_What the exercise asks_
Print, from the listing below, the lines starting at the line containing "def execFms (x" and ending at the line containing "let y := encodeF ff r.1 i.rm false", exactly as they stand, and print nothing else.
#### Records to process
/-! ## Floating point (R133) -/

def execFadd (x : ElemAct) (s : State) : Out := .next (s.fireOp x 0x10 (fun i => i.flt (fun a b _ => FVal.add i.rm a b)))
def execFsub (x : ElemAct) (s : State) : Out := .next (s.fireOp x 0x11 (fun i => i.flt (fun a b _ => FVal.add i.rm a b.neg)))
def execFmul (x : ElemAct) (s : State) : Out := .next (s.fireOp x 0x12 (fun i => i.flt (fun a b _ => FVal.mul a b)))

/-- a * b + d with one rounding; INV from the product too (R34). -/
def fmaLane (rm : Nat) (a b d : FVal) : FVal × Flags :=
  let p := FVal.mul a b
  let r := FVal.add rm p.1 d
  (r.1, p.2 ||| r.2)

def execFma (x : ElemAct) (s : State) : Out := .next (s.fireOp x 0x13 (fun i => i.flt (fun a b d => fmaLane i.rm a b d)))
def execFms (x : ElemAct) (s : State) : Out := .next (s.fireOp x 0x14 (fun i => i.flt (fun a b d => fmaLane i.rm a b d.neg)))
def execFmin (x : ElemAct) (s : State) : Out := .next (s.fireOp x 0x15 (fun i => i.flt (fun a b _ => (FVal.min a b, 0))))
def execFmax (x : ElemAct) (s : State) : Out := .next (s.fireOp x 0x16 (fun i => i.flt (fun a b _ => (FVal.max a b, 0))))

/-- The sign bit of each lane cleared or inverted; every other bit copied. -/
def execFabs (x : ElemAct) (s : State) : Out :=
  .next (s.fireOp x 0x17 (fun i => i.codes isFlt (fun a _ => a % 2 ^ (i.w - 1))))
def execFneg (x : ElemAct) (s : State) : Out :=
  .next (s.fireOp x 0x18 (fun i => i.codes isFlt (fun a _ => (a + 2 ^ (i.w - 1)) % 2 ^ i.w)))

/-- FSCL: a * 2^k, k the raw integer lane of SB clamped to -1,024..1,023. -/
def execFscl (x : ElemAct) (s : State) : Out :=
  .next (s.fireOp x 0x19 (fun i => i.need isFlt (
    let ff := (ffmt? i.f).getD fp32
    let a := i.a.data.toNat
    let b := i.b.data.toNat
    .ok (i.res i.f (lanesF i.w i.n (fun j =>
      let k := max (-1024) (min 1023 (sext i.w (lane i.w j b)))
      encodeF ff ((decodeF ff (lane i.w j a)).scale k) i.rm false))))))

/-- FRED: each addition of the tree rounds by RM (R50). -/
def execFred (x : ElemAct) (s : State) : Out :=
  .next (s.fireOp x 0x1A (fun i => i.tree (fun ff a b =>
    let r := FVal.add i.rm a b
    let y := encodeF ff r.1 i.rm false
    (decodeF ff y.1, r.2 ||| y.2))))
def execFrmax (x : ElemAct) (s : State) : Out := .next (s.fireOp x 0x1B (fun i => i.tree (fun _ a b => (FVal.max a b, 0))))

def execFcmpeq (x : ElemAct) (s : State) : Out := .next (s.fireOp x 0x1C (fun i => i.fcmp FVal.eq))
def execFcmplt (x : ElemAct) (s : State) : Out := .next (s.fireOp x 0x1D (fun i => i.fcmp FVal.lt))
def execFcmple (x : ElemAct) (s : State) : Out := .next (s.fireOp x 0x1E (fun i => i.fcmp (fun a b => a.lt b || a.eq b)))

/-- FSEL: lane by lane a when the old DA's lane has any bit set, else b; every format. -/
def execFsel (x : ElemAct) (s : State) : Out :=
  .next (s.fireOp x 0x1F (fun i =>
    let a := i.a.data.toNat
    let b := i.b.data.toNat
    let d := i.old.data.toNat
    .ok (i.res i.f (
      if i.f = 14 then (i.a.data &&& i.old.data) ||| (i.b.data &&& ~~~i.old.data)
      else ofLanes i.w i.n (fun j => if lane i.w j d = 0 then lane i.w j b else lane i.w j a), 0))))

/-! ## Integer (R134) -/

def execIadd (x : ElemAct) (s : State) : Out := .next (s.fireOp x 0x20 (fun i => i.ints (fun a b => a + b)))
def execIsub (x : ElemAct) (s : State) : Out := .next (s.fireOp x 0x21 (fun i => i.ints (fun a b => a - b)))
def execImul (x : ElemAct) (s : State) : Out := .next (s.fireOp x 0x22 (fun i => i.ints (fun a b => a * b)))

/-- [log entry 26, DEDUCED] -/
def isByteInt (f : Fmt) : Bool := f == 6 || f == 7

/-- IMAC4: four products a lane, each operand in its own format, added to DA read as INT32. [log entry 26, DEDUCED] -/
def execImac4 (x : ElemAct) (s : State) : Out :=
  .next (s.fireOp x 0x23 (fun i =>
    if !isByteInt i.a.fmt then .error (fmtFault i.fmtField)
    else if !isByteInt i.b.fmt then .error (fmtFault 2)
    else
      let a := i.a.data.toNat
      let b := i.b.data.toNat
      let d := i.old.data.toNat
      .ok (i.res 8 (ofLanes 32 64 (fun k =>
        wrap 32 ((List.range 4).foldl (fun acc j =>
          acc + intOf i.a.fmt (lane 8 (4 * k + j) a) * intOf i.b.fmt (lane 8 (4 * k + j) b)) (sext 32 (lane 32 k d)))), 0))))

/-- ASUB3: the ternary dot product of the whole cell, added to every lane of DA read as INT32. -/
def execAsub3 (x : ElemAct) (s : State) : Out :=
  .next (s.fireOp x 0x24 (fun i =>
    if i.a.fmt ≠ 6 then .error (fmtFault i.fmtField)
    else if !isByteInt i.b.fmt then .error (fmtFault 2)
    else
      let a := i.a.data.toNat
      let b := i.b.data.toNat
      let d := i.old.data.toNat
      let t := (List.range 256).foldl (fun acc j => acc + (sext 8 (lane 8 j a)).sign * intOf i.b.fmt (lane 8 j b)) (0 : Int)
      .ok (i.res 8 (ofLanes 32 64 (fun k => wrap 32 (sext 32 (lane 32 k d) + t)), 0))))

def execImin (x : ElemAct) (s : State) : Out := .next (s.fireOp x 0x25 (fun i => i.ints (fun a b => if a ≤ b then a else b)))
def execImax (x : ElemAct) (s : State) : Out := .next (s.fireOp x 0x26 (fun i => i.ints (fun a b => if a ≤ b then b else a)))
def execIshl (x : ElemAct) (s : State) : Out := .next (s.fireOp x 0x27 (fun i => i.codes isIntF (fun a b => a * 2 ^ (b % i.w))))
def execIshr (x : ElemAct) (s : State) : Out := .next (s.fireOp x 0x28 (fun i => i.codes isIntF (fun a b => a / 2 ^ (b % i.w))))

/-- ISAR: the top bit fills for INT32 and INT8, zero for UINT8. -/
def execIsar (x : ElemAct) (s : State) : Out :=
  .next (s.fireOp x 0x29 (fun i => i.codes isIntF (fun a b => wrap i.w (intOf i.f a / 2 ^ (b % i.w)))))
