-- ==== Sys2Proof/Machine/Schedule.lean ====
section
/-! DEFINITION. The clock: which thread a sequencer issues (R89), which entry an element fires (R120), what every unit does by itself at
the end of a slot, the counts of a slot, and the acts of a slot when the schedule names none (log entry 1). -/

namespace Sys2Proof.Machine

/-! ## Issue (R89-R92) -/

/-- A READY thread's age (R89). -/
def Thread.age (t : Thread) (slot : Nat) : Nat := slot - t.readyAt

/-- Whether a thread may issue in this slot. -/
def Thread.canIssue (t : Thread) (slot : Nat) : Bool := t.st == .ready && decide (t.readyAt ≤ slot)

/-- The threads that compete in this slot: one that has yielded in the slot before only when no other is READY (R333). -/
def Core.candidates (x : Core) (slot : Nat) : List Tid :=
  let l := (List.finRange 16).filter (fun t => (x.thr t).canIssue slot)
  let m := l.filter (fun t => (x.thr t).yielded != some slot)
  if m.isEmpty then l else m

/-- The TIDs counted upwards from one past a thread (R89). -/
def tidsAfter (t : Tid) : List Tid := (List.finRange 16).map (fun i => t + 1 + i)

/-- The thread that issues (R89): the oldest URGENT one, or the next in rotation of the highest ROLE. [log entry 10, DESIGN CHOICE] -/
def Core.pickThread (x : Core) (slot : Nat) : Option Tid :=
  let l := x.candidates slot
  let age (t : Tid) : Nat := (x.thr t).age slot
  let urgent := l.filter (fun t => decide (x.agelim.toNat ≤ age t + 15))
  if urgent.isEmpty then
    let top := l.foldl (fun m t => max m (x.thr t).role.toNat) 0
    (tidsAfter (vget x.rrLast top 15)).find? (fun t => l.contains t && (x.thr t).role.toNat == top)
  else
    let oldest := urgent.foldl (fun m t => max m (age t)) 0
    urgent.find? (fun t => age t == oldest)

/-- Whether threads of a task issue in a slot: it runs, or is to be stopped after the slot, and its watchdog has not run out (R86, R114, R353). -/
def Task.issues (t : Task) (slot : Nat) : Bool :=
  t.wdog != 0 && (match t.phase with | .running => true | .stopping _ n => n == slot | _ => false)

/-- Whether a core's sequencer issues for its task. -/
def State.seqRuns (s : State) (c : CoreId) : Bool :=
  match s.taskOf c with
  | some t => t.issues s.slot
  | none => false

/-- The thread of a core that issues in this slot. -/
def State.issuer? (s : State) (c : CoreId) : Option Tid :=
  if s.seqRuns c && decide ((s.core c).issueAt ≤ s.slot) then (s.core c).pickThread s.slot else none

/-- A thread's issue is noted: the sequencer's slot is taken, and the thread's age restarts (R89). -/
def Core.tookIssue (x : Core) (t : Tid) (slot : Nat) : Core :=
  let role := (x.thr t).role.toNat
  { (x.modThr t (fun y => { y with readyAt := slot + 1 })) with
    rrLast := vset x.rrLast role t, issueAt := slot + 1 }

/-- An instruction that waits for a page walk has not been issued yet: the count of issued instructions leaves it out. [log entry 15, DEDUCED] -/
def Thread.countIssue (t : Thread) : Thread :=
  match t.st, t.pend with
  | .parked, .walk _ _ => t
  | _, _ => { t with issued := t.issued + 1 }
########
_Exercise solution_
def execFms (x : ElemAct) (s : State) : Out := .next (s.fireOp x 0x14 (fun i => i.flt (fun a b d => fmaLane i.rm a b d.neg)))
def execFmin (x : ElemAct) (s : State) : Out := .next (s.fireOp x 0x15 (fun i => i.flt (fun a b _ => (FVal.min a b, 0))))
def execFmax (x : ElemAct) (s : State) : Out := .next (s.fireOp x 0x16 (fun i => i.flt (fun a b _ => (FVal.max a b, 0))))

/-- The sign bit of each lane cleared or inverted; every other bit copied. -/
def execFabs (x : ElemAct) (s : State) : Out :=
  .next (s.fireOp x 0x17 (fun i => i.codes isFlt (fun a _ => a % 2 ^ (i.w - 1))))
def execFneg (x : ElemAct) (s : State) : Out :=
  .next (s.fireOp x 0x18 (fun i => i.codes isFlt (fun a _ => (a + 2 ^ (i.w - 1)) % 2 ^ i.w)))

/-- FSCL: a * 2^k, k the raw integer lane of SB clamped to -1,024..1,023. -/
def execFscl (x : ElemAct) (s : State) : Out :=
  .next (s.fireOp x 0x19 (fun i => i.need isFlt (
    let ff := (ffmt? i.f).getD fp32
    let a := i.a.data.toNat
    let b := i.b.data.toNat
    .ok (i.res i.f (lanesF i.w i.n (fun j =>
      let k := max (-1024) (min 1023 (sext i.w (lane i.w j b)))
      encodeF ff ((decodeF ff (lane i.w j a)).scale k) i.rm false))))))

/-- FRED: each addition of the tree rounds by RM (R50). -/
def execFred (x : ElemAct) (s : State) : Out :=
  .next (s.fireOp x 0x1A (fun i => i.tree (fun ff a b =>
    let r := FVal.add i.rm a b
    let y := encodeF ff r.1 i.rm false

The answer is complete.